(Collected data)
/-- A sequence: its folio list, its swap record, and when it was last walked. -/
structure Sequence where
  state    : SeqState := .free
  kLog2    : Nat := 0
  priority : Nat := 0
  folios   : List Nat := []
  /-- Where its folios lie or go to in host memory (R580). -/
  hostAddr : Nat := 0
  /-- Where a swap-in under way reads them (R582). -/
  readAt   : Nat := 0
  /-- Its swapped folios in list order: each one's place there and the CRC-32 over its bytes (R545, R580, R583). -/
  parts    : List (Nat × Nat) := []
  walked   : Nat := 0
  /-- The descriptor that a swap under way belongs to: ring and tag, none for a pre-emption (R580 to R583). -/
  cause    : Option (Nat × Nat) := none
  fset     : Nat := 0
  deriving DecidableEq, Repr

/-- Scene memory. -/
structure Scn where
  seqs   : FMap Sequence := []
  /-- Counts walks, to tell the oldest last FWALK (R579). -/
  walks  : Nat := 0
  /-- The folio descriptor under way: ring and tag (R542). -/
  busy   : Option (Nat × Nat) := none
  /-- Bytes swapped out and in, of which SCN_SWAP_BYTES shows the MiB. -/
  outBytes : Nat := 0
  inBytes  : Nat := 0
  deriving DecidableEq, Repr

/-! ### Run-ahead (R585 to R608) -/

/-- Provisional identities of this unit in use, with the ring and tag of their launches (R590, R603). -/
structure Run where
  pids : FMap (Nat × Nat) := []
  deriving DecidableEq, Repr

/-! ### Guard (R709 to R743) -/

/-- What the proof comparator keeps of one pair: the entries of the PRIMARY and of the SHADOW not yet compared, oldest first,
the pairs of entries compared, what each copy had at its END (entries and slugs retired), and whether a mismatch has ended
its sending (R715, R716). -/
structure ProofPair where
  a       : List SbEntry := []
  b       : List SbEntry := []
  count   : Nat := 0
  endA    : Option (Nat × Nat) := none
  endB    : Option (Nat × Nat) := none
  /-- The count at which the first copy reached END (R716). -/
  endAt   : Tick := 0
  stopped : Bool := false
  deriving DecidableEq, Repr

/-- The guard controller, beside its registers. The SAFE pins follow GRD_STATUS.VALID: while it is 1, SAFE_A is high, SAFE_B is
low and SAFE_CLK toggles; while it is 0 they are in the safe state (R735). -/
structure Grd where
  /-- Consecutive published epochs that were valid with VERDICT CLEAR (R738). -/
  run     : Nat := 0
  /-- The earliest epoch from which a latching cause is held (R737, Table GRD-1). -/
  latched : Option Nat := none
  /-- The press time slot of R720 is open. -/
  slot    : Bool := false
  /-- The share of DRAM data cycles, in per cent, that GUARD-class requests had in the last 1 µs window (R719). -/
  share   : Nat := 0
  pairs   : Vector ProofPair 4 := Vector.replicate 4 {}
  deriving DecidableEq, Repr

/-! ### Repair and failover (R744 to R777) -/

/-- A repair in effect, in the form of a soft repair table entry (Table REP-2): kind is TYPE, where 7 is a fence. -/
structure Repair where
  kind  : Nat
  unit  : Nat := 0
  a     : Nat := 0
  b     : Nat := 0
  spare : Nat := 0
  cause : Nat := 0
  deriving DecidableEq, Repr

/-- Field self-test of one press (R751 to R756): the passes asked for, the next segment of the pass under way (0 between
passes), whether that pass was forced by SUSPECT and has found a fault, and when passes left a mismatch unexplained. -/
structure Bist where
  host   : Bool := false
  due    : Bool := false
  forced : Bool := false
  next   : Nat := 0
  ofSuspect : Bool := false
  found  : Bool := false
  unexplained : List Tick := []
  deriving DecidableEq, Repr

/-- The steps of a checkpoint (R766), each waiting for what it wrote to be VISIBLE but for the copy. -/
inductive CkptStep where
  | zero | copy | record | commit
  deriving DecidableEq, Repr

/-- A checkpoint under way: its number, its step, whether the write of that step has been made, the section and the offset in it
that are copied next, and what its records will tell. -/
structure Ckpt where
  n       : Nat
  step    : CkptStep := .zero
  posted  : Bool := false
  sect    : Nat := 0
  off     : Nat := 0
  epochAt : Nat := 0
  startAt : Tick := 0
  crc     : Nat := 0
  deriving DecidableEq, Repr

/-- An adoption under way (R773): the next section, and how it ended. -/
structure Adopt where
  sect  : Nat := 0
  ended : Option Bool := none
  deriving DecidableEq, Repr

/-- Self-repair and the failover pair, beside their registers. -/
structure Rep where
  /-- Repairs in effect, factory ones first. -/
  repairs : List Repair := []
  /-- The soft repair table as the Foreman holds it (R747 to R750). -/
  soft    : List Repair := []
  bist    : Vector Bist 16 := Vector.replicate 16 {}
  /-- The count at the last heartbeat of the peer (R763). -/
  heard   : Option Tick := none
  /-- The unit has demoted itself: it fetches no descriptors (R776). -/
  demoted : Bool := false
  /-- A takeover that still reads its slots: its µs after the loss (R770, R771). -/
  taking  : Option Nat := none
  ckpt    : Option Ckpt := none
  adopt   : Option Adopt := none
  deriving DecidableEq, Repr

/-- What the board fits (R661, R662, R699). -/
structure Board where
  dramBytes  : Nat := 32 * 2 ^ 30
  flashBytes : Nat := 512 * 2 ^ 30
  channels   : Nat := 8
  deriving DecidableEq, Repr

/-- What the OTP fuses hold (R95, R97, R761, R799, R800; log entry 2). -/
structure Otp where
  /-- The 64-bit die serial. -/
  serial : Nat := 0
  /-- SKU: 0 for a ZL-1600, 1 for a ZL-1400. -/
  sku    : Nat := 0
  /-- The hash of the firmware key. -/
  keyHash : List Byte := List.replicate 32 0
  /-- Blown fuses of the SVN field. -/
  svn    : Nat := 0
  /-- DEBUG_KEY_HASH. -/
  debugHash : List Byte := List.replicate 32 0
  /-- Factory repairs and factory fences. -/
  repairs : List Repair := []
  deriving DecidableEq, Repr

/-! ### The whole block -/

/-- The state of the block. -/
structure State where
  /-- The commands that wait, first in, first out. -/
  pending : List Instr := []
  /-- BAR0 registers by offset; an unlisted one holds its reset value. -/
  regs    : FMap U64 := []
  /-- The lower halves last written, by register offset (R13). -/
  halves  : FMap U32 := []
  /-- The model's own counter of free values; no statement rests on its value. -/
  free    : Nat := 1
  bus     : Bus := {}
  gals    : Vector Galley 64 := Vector.ofFn (fun g => galleyReset g.val)
  /-- The lanes of the crossings that have carried anything, by crossing and lane. -/
  gutters : FMap Gutter := []
  dtl     : Dtl := {}
  /-- The epochs the block still keeps, newest first. -/
  epochs  : List EpochRec := []
  ptp     : Vector PtpPort 4 := Vector.replicate 4 {}
  pkg     : Pkg := {}
  mkr     : Mkr := {}
  dbg     : Dbg := {}
  ing     : Ing := {}
  rgs     : Rgs := {}
  chn     : Chn := {}
  board   : Board := {}
  otp     : Otp := {}
  /-- The boot flash by address. -/
  qspi    : Mem := { fill := 0xFF }
  stk     : Stk := {}
  presses : Vector PressSt 16 := Vector.replicate 16 {}
  launches : List Launch := []
  rings   : Vector Ring64 64 := Vector.replicate 64 {}
  arb     : Arb := {}
  scn     : Scn := {}
  run     : Run := {}
  grd     : Grd := {}
  rep     : Rep := {}
  deriving DecidableEq, Repr

/-- The block right after reset. -/
def State.reset : State := {}

end Sys2Proof.Machine
end

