-- ==== Sys2Proof/Machine/Galleys.lean ====
section
/-!
DEFINITION. Galleys and gutters (R174 to R219): handshakes, commit and stream mode, flush, fault reset,
discard-to-end, disabled galleys, the host data ports, and the synchronisers of the crossings.
-/

namespace Sys2Proof.Machine

/-! ### The SEC-DED code of a stored word (R174, R176) -/

/-- The place of each data bit in the extended Hamming code: 1 to 71 without the powers of two (log entry 31). -/
def hammingPlaces : List Nat :=
  (List.range 72).filter (fun p => !([0, 1, 2, 4, 8, 16, 32, 64].contains p))

/-- The data bits that check bit k covers. -/
def checkGroup (k : Nat) : List Nat :=
  (List.range 64).filter (fun i => ((hammingPlaces[i]?).getD 0).testBit k)

/-- The parity of the data bits listed. -/
def parityOf (is : List Nat) (d : U64) : Bool := is.foldr (fun i p => d.getLsbD i ^^ p) false

/-- Check bit k, from 0 to 6, of a data word. -/
def checkBit (k : Nat) (d : U64) : Bool := parityOf (checkGroup k) d

/-- The parity of all check bits but the last of a data word, and of the data: the last check bit makes the code word even. -/
def evenBit (d : U64) : Bool :=
  (List.range 7).foldr (fun k p => checkBit k d ^^ p) (parityOf (List.range 64) d)

/-- The check bits of a data word. -/
def checkBits (d : U64) : BitVec 8 :=
  BitVec.ofBoolListLE [checkBit 0 d, checkBit 1 d, checkBit 2 d, checkBit 3 d, checkBit 4 d, checkBit 5 d, checkBit 6 d, evenBit d]

/-- A word as it is stored: its check bits, and three copies of its end mark. -/
def CWord.make (d : U64) (isEnd : Bool) : CWord :=
  { data := d, check := checkBits d, marks := if isEnd then 0b111 else 0b000 }

/-- A stored word with bits flipped. -/
def CWord.flip (w : CWord) (u : Upset) : CWord :=
  { data := w.data ^^^ u.data, check := w.check ^^^ u.check, marks := w.marks ^^^ u.marks }

/-- The place that the check bits of a stored word point to; 0 where they agree with its data. -/
def CWord.place (w : CWord) : Nat :=
  (List.range 7).foldr (fun k n => 2 ^ k * (checkBit k w.data ^^ w.check.getLsbD k).toNat + n) 0

/-- The stored word, its check bits with it, is of odd parity: an odd number of its bits is wrong. -/
def CWord.odd (w : CWord) : Bool :=
  (List.range 8).foldr (fun k p => w.check.getLsbD k ^^ p) (parityOf (List.range 64) w.data)

/-- What the check of a stored word finds: no error, one bit that it corrects, or an error it cannot correct. -/
def CWord.found (w : CWord) : Ecc :=
  if w.odd then (if w.place < 72 then .single else .double) else if w.place = 0 then .clean else .double

/-- The data of a stored word once one wrong bit is corrected (R176). -/
def CWord.value (w : CWord) : U64 :=
  if w.found = .single then
    match hammingPlaces.findIdx? (fun p => p == w.place) with
    | some i => w.data ^^^ (1#64 <<< i)
    | none => w.data
  else w.data

/-- The end mark, read by majority of its three copies (R174). -/
def CWord.isEnd (w : CWord) : Bool :=
  let a := w.marks.getLsbD 0
  let b := w.marks.getLsbD 1
  let c := w.marks.getLsbD 2
  (a && b) || (a && c) || (b && c)

/-- A stored word as it is delivered: an uncorrectable one carries POISON (R176, R178). -/
def CWord.read (w : CWord) : GWord := { data := w.value, isEnd := w.isEnd, isPoison := decide (w.found = .double) }

/-- The bits that an error of a kind flips in a stored word: one data bit, or two. -/
def eccUpset : Ecc → Upset
  | .clean => {}
  | .single => { data := 1 }
  | .double => { data := 3 }

/-! ### One galley -/

/-- The depth of a galley in words; 0 for a reserved ID (Table GAL-1). -/
def galDepth (g : Nat) : Nat := ((galTable g).map (·.1)).getD 0

/-- Whether a galley runs in commit mode, as every galley does whose producer cannot be stalled (Table GAL-1). -/
def galCommit (g : Nat) : Bool := ((galTable g).map (·.2.1)).getD false

/-- The state of galley g. -/
def State.gal (s : State) (g : GalleyId) : Galley := s.gals[g]

/-- Replace the state of galley g. -/
def State.setGal (s : State) (g : GalleyId) (x : Galley) : State := { s with gals := s.gals.set g x }

/-- End marks among the stored words: the complete items. -/
def Galley.complete (x : Galley) : Nat := x.words.countP (·.isEnd)

/-- Words the consumer may take (R181). -/
def Galley.visible (x : Galley) : Nat := x.words.length - x.uncommitted

/-- Whether the consumer finds a word, a pending synthetic end word included (R179). -/
def Galley.available (x : Galley) : Bool := x.synth || decide (0 < x.visible)

/-- Both copies of a pointer advance together (R190). -/
def Galley.advance (depth : Nat) (p : Nat × Nat) : Nat × Nat := ((p.1 + 1) % depth, (p.2 + 1) % depth)

/-- Both copies of a pointer move back over n words that are given up (R182, R190). -/
def Galley.retreat (depth n : Nat) (p : Nat × Nat) : Nat × Nat := ((p.1 + (depth - n % depth)) % depth, (p.2 + (depth - n % depth)) % depth)

/-- The pair of pointer copies that differ, if one does: the write pointer (false) or the read pointer (true) (R190, R191). -/
def Galley.mismatch (x : Galley) : Option Bool :=
  if x.wptr.1 ≠ x.wptr.2 then some false else if x.rptr.1 ≠ x.rptr.2 then some true else none

/-- A producer gives up its item: uncommitted words vanish and the item counts in PKT_DROP (R182, R188, R196). -/
def Galley.abandon (depth : Nat) (x : Galley) : Galley :=
  match x.state with
  | .normal =>
    if x.partialIn then
      { x with words := x.words.take x.visible, uncommitted := 0, partialIn := false, itemWords := 0,
               wptr := Galley.retreat depth (x.words.length - x.visible) x.wptr, pktDrop := x.pktDrop + 1 }
    else x
  | .discard =>
    { x with state := .normal, partialIn := false, itemWords := 0, cutCounted := false,
             pktDrop := if x.cutCounted then x.pktDrop else x.pktDrop + 1 }
  | .disabled =>
    if x.partialIn then
      { x with partialIn := false, itemWords := 0, cutCounted := false,
               pktDrop := if x.cutCounted then x.pktDrop else x.pktDrop + 1 }
    else x

/-- A word that discard-to-end or DISABLED swallows: its end mark counts in PKT_IN, and its item once in PKT_DROP
(R187, R196, R198, R199). -/
def Galley.swallow (x : Galley) (endMark : Bool) : Galley :=
  if endMark then
    { x with partialIn := false, itemWords := 0, cutCounted := false, pktIn := x.pktIn + 1,
             pktDrop := if x.cutCounted then x.pktDrop else x.pktDrop + 1,
             state := if x.state = .discard then .normal else x.state }
  else { x with partialIn := true, itemWords := x.itemWords + 1 }

/-- Store a word w of the producer, which ends its item or does not (R175, R181). -/
def Galley.store (depth : Nat) (commit : Bool) (x : Galley) (w : CWord) (endMark : Bool) : Galley :=
  { x with
    words := x.words ++ [w]
    uncommitted := if commit && !endMark then x.uncommitted + 1 else 0
    partialIn := !endMark
    itemWords := if endMark then 0 else x.itemWords + 1
    pktIn := if endMark then x.pktIn + 1 else x.pktIn
    wptr := Galley.advance depth x.wptr }

/-- A producer's handshake with one word. commit: a commit-mode galley, whose producer cannot be stalled and is held to MAX_ITEM by R183,
R184 and R219, in discard-to-end and DISABLED too. A full galley does not complete the handshake of a producer that can be stalled
(R180). endMark: the word carries the end mark; w: the word as it is stored. -/
def Galley.push (depth : Nat) (commit : Bool) (maxItem : Nat) (x : Galley) (w : CWord) (endMark : Bool) : Galley :=
  if x.dropping then { x with dropping := !endMark }
  else
    let first := !x.partialIn
    let lim := if first then maxItem else x.itemMax
    if commit && first && decide (x.state = .normal) && decide (depth - x.words.length < lim) then { x with dropping := !endMark }
    else if commit && decide (lim < x.itemWords + 1) then { x.abandon depth with dropping := !endMark }
    else if x.state ≠ .normal then { x with itemMax := lim }.swallow endMark
    else if depth ≤ x.words.length then x
    else Galley.store depth commit { x with itemMax := lim } w endMark

/-- The consumer takes the next word; the word with its flags, or nothing on an empty galley (R178, R179, R187). -/
def Galley.pop (depth : Nat) (x : Galley) : Option GWord × Galley :=
  if x.synth then (some { data := 0, isEnd := true, isAbort := true }, { x with synth := false })
  else if x.visible = 0 then (none, x)
  else
    match x.words with
    | [] => (none, x)
    | w :: ws =>
      (some w.read, { x with words := ws, midOut := !w.isEnd, rptr := Galley.advance depth x.rptr,
                             pktOut := if w.isEnd then x.pktOut + 1 else x.pktOut })

/-- Flush (R192 to R198): every stored word goes; complete items and a cut item whose head the consumer holds count in
PKT_DROP; the consumer's item ends with a synthetic word; the producer's item enters discard-to-end. -/
def Galley.flush (x : Galley) : Galley :=
  let cutHead := x.midOut && decide (x.complete = 0)
  { x with
    words := [], uncommitted := 0, midOut := false, synth := x.synth || x.midOut
    pktDrop := x.pktDrop + x.complete + cutHead.toNat
    cutCounted := if x.state = .normal then cutHead && x.partialIn else x.cutCounted
    state := if x.state = .normal && x.partialIn then .discard else x.state
    stateShown := x.stateShown || (decide (x.state = .normal) && x.partialIn)
    rptr := x.wptr }

/-- Disable (R199): flush, then DISABLED. -/
def Galley.disable (x : Galley) : Galley :=
  if x.state = .disabled then x else { x.flush with state := .disabled, stateShown := true }

/-- Leave DISABLED (R199): the galley starts empty; a producer still inside an item is taken into discard-to-end, so
that no word without its head is stored (R197). -/
def Galley.enable (x : Galley) : Galley :=
  if x.state = .disabled then { x with state := if x.partialIn then .discard else .normal, stateShown := true } else x

/-! ### Galleys of the block -/

/-- The counters wrap at 32 bits (R218). -/
def Galley.wrap (x : Galley) : Galley :=
  { x with pktIn := x.pktIn % 2 ^ 32, pktOut := x.pktOut % 2 ^ 32, pktDrop := x.pktDrop % 2 ^ 32 }

/-- A producer writes one word to galley g, with what an error flips of it once it is stored; a reserved ID has no galley (R185). -/
def State.galWrite (s : State) (g : GalleyId) (w : PushWord) (endMark : Bool) : State :=
  if galDepth g = 0 then s
  else
    s.setGal g (Galley.push (galDepth g) (galCommit g) (s.getF (GAL_CFG.MAX_ITEM g)) (s.gal g)
      ((CWord.make w.data endMark).flip w.upset) endMark).wrap

/-- A producer writes one word to galley g. -/
def State.galPush (s : State) (g : GalleyId) (d : U64) (endMark : Bool) : State := s.galWrite g { data := d } endMark

/-- Count what the SEC-DED check of a word read from a galley finds (R176). -/
def State.galCheck (s : State) (ecc : Ecc) : State :=
  match ecc with
  | .clean => s
  | .single => s.incSat GAL_CHECK.CORRECTED
  | .double => s.incSat GAL_CHECK.UNCORRECTED

/-- What the check of the word that a consumer takes next finds: a synthetic end word has no stored bits to check. -/
def Galley.headFound (x : Galley) : Ecc := if x.synth then .clean else ((x.words.head?).map CWord.found).getD .clean

/-- The consumer of galley g takes the next word, which its check corrects or marks POISON (R176, R179). -/
def State.galPop (s : State) (g : GalleyId) : Option GWord × State :=
  let x := s.gal g
  match x.pop (galDepth g) with
  | (none, _) => (none, s)
  | (some w, x') => (some w, (s.setGal g x'.wrap).galCheck x.headFound)

/-- An error strikes the word that the consumer of galley g takes next. -/
def State.galStrike (s : State) (g : GalleyId) (u : Upset) : State :=
  let x := s.gal g
  if x.visible = 0 then s else s.setGal g { x with words := x.words.modify 0 (fun w => w.flip u) }

/-- A whole item of a commit-mode producer that cannot be stalled: it is stored whole, or dropped whole when fewer than
MAX_ITEM words are free or it is longer than MAX_ITEM (R181 to R184). -/
def State.galPushItem (s : State) (g : GalleyId) (ws : List U64) : State :=
  (ws.zipIdx.foldl (fun s p => s.galPush g p.1 (decide (p.2 + 1 = ws.length))) s)

/-- The first words of an item, whose last word is still to come. -/
def State.galPushPart (s : State) (g : GalleyId) (ws : List U64) : State := ws.foldl (fun s w => s.galPush g w false) s

/-- Store an item whose room R347 has assured: the producer is held to n words, not to MAX_ITEM. -/
def State.galPutWord (s : State) (g : GalleyId) (n : Nat) (d : U64) (endMark : Bool) : State :=
  if galDepth g = 0 then s
  else s.setGal g (Galley.push (galDepth g) (galCommit g) n (s.gal g) (CWord.make d endMark) endMark).wrap

/-- Whether galley g has room for an item of a producer that cannot be stalled (R183). A galley that is not in its normal state takes every
word (R196, R199). -/
def State.galRoom (s : State) (g : GalleyId) : Bool :=
  decide (s.getF (GAL_CFG.MAX_ITEM g) ≤ galDepth g - (s.gal g).words.length)

/-- The producer of galley g abandons its item; the words it has still to come of one that it dropped never reach the galley (R182). -/
def State.galAbandon (s : State) (g : GalleyId) : State :=
  s.setGal g { ((s.gal g).abandon (galDepth g)).wrap with dropping := false }

/-- The galleys that feed registration (Table GAL-1). -/
def feedsRegistration (g : GalleyId) : Bool := decide (g.val < 14) || (decide (16 ≤ g.val) && decide (g.val < 20))

/-- The whole items among words, each with its words; acc holds the words of the item that goes on. -/
def itemsOf (acc : List GWord) : List GWord → List (List GWord)
  | [] => []
  | w :: ws => if w.isEnd then (acc ++ [w]) :: itemsOf [] ws else itemsOf (acc ++ [w]) ws

/-- The sensor slot and the stamp of an item that counts as a unit: a pattern item never does (R350, Table ING-2). -/
def itemUnit (ws : List GWord) : Option (Nat × Tick) :=
  match ws with
  | a :: b :: _ => if b.data.getLsbD 9 then none else some (b.data.toNat % 64, a.data.toNat)
  | _ => none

§ **DIRECTIONS**
Beginning with the line that contains "(b.data.toNat % 64, a.data.toNat)" and ending with the last line of the data above, return those lines exactly and nothing else.

§ **RESPONSE AREA**
  | a :: b :: _ => if b.data.getLsbD 9 then none else some (b.data.toNat % 64, a.data.toNat)
  | _ => none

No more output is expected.